# Task details
Look for the word "else" in the entries below, then copy every line that has it.

# Provided records
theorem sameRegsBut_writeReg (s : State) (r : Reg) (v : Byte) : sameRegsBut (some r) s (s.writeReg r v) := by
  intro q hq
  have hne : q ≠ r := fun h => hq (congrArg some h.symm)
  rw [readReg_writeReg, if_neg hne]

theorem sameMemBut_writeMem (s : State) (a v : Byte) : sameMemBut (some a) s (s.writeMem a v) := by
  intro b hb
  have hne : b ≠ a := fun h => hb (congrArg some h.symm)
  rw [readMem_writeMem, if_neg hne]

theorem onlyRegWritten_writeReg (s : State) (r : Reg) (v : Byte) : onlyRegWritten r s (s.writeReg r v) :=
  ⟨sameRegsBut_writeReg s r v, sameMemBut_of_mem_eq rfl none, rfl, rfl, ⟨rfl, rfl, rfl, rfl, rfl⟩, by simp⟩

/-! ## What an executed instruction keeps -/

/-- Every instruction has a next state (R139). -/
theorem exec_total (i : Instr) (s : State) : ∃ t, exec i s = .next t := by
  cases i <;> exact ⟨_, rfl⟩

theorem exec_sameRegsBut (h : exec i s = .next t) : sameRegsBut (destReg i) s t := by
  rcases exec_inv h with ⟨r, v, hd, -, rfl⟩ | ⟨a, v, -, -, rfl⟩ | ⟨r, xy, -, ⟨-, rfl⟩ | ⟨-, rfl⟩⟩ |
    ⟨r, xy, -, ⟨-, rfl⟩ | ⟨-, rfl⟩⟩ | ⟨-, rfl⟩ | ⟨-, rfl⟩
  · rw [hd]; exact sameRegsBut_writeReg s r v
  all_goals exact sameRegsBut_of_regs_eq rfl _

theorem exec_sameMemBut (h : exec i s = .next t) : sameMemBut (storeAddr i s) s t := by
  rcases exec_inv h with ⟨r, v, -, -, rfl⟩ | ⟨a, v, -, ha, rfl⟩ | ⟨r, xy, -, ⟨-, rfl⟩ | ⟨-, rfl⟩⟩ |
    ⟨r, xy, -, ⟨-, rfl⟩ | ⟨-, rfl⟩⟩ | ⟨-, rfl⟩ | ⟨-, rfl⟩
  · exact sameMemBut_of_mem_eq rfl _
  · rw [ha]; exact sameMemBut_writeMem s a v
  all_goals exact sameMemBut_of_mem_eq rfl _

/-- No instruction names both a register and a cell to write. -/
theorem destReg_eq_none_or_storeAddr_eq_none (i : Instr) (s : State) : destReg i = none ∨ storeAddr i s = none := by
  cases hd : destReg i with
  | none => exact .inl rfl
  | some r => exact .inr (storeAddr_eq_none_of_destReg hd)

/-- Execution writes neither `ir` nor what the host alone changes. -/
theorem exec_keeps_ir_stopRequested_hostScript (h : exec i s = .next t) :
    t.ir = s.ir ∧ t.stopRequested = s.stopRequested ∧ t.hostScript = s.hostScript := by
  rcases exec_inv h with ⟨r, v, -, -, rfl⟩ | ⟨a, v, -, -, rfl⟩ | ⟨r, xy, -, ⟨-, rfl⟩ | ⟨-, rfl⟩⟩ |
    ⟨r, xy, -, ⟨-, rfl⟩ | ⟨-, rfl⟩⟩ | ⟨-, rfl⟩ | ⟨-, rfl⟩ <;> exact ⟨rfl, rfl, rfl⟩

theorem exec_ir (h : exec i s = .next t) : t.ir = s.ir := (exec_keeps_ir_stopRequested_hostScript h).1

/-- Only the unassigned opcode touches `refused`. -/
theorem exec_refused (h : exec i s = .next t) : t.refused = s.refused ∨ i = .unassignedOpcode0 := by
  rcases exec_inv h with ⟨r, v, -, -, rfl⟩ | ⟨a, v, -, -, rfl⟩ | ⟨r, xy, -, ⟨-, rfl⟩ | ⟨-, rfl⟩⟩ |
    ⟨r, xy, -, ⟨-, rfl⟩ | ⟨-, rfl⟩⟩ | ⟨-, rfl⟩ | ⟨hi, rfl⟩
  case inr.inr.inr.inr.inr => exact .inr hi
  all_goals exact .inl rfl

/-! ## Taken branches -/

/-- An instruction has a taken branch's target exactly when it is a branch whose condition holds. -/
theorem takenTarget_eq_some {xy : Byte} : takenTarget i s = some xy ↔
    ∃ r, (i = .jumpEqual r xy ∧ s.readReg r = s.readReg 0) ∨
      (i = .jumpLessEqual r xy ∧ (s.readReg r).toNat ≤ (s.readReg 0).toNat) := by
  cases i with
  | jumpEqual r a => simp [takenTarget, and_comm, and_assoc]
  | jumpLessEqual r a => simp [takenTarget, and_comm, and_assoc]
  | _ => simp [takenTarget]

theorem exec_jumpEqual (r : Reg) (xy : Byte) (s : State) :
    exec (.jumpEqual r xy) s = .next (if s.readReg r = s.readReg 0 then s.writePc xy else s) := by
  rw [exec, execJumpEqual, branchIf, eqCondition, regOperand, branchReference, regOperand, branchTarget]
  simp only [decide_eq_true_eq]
...
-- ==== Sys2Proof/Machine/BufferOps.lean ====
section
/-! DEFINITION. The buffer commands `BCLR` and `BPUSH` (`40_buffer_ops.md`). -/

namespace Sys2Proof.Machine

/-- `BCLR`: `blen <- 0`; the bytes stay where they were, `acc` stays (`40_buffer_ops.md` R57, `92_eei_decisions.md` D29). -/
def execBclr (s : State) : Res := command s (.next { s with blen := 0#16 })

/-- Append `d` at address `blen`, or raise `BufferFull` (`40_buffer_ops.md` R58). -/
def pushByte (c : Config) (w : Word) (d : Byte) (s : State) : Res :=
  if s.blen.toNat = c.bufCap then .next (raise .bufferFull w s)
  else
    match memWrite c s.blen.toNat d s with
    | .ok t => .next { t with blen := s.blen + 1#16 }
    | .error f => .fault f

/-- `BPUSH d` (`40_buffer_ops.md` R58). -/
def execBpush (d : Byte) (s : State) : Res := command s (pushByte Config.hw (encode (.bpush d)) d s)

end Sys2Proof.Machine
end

# Written answer
    exec (.jumpEqual r xy) s = .next (if s.readReg r = s.readReg 0 then s.writePc xy else s) := by
  else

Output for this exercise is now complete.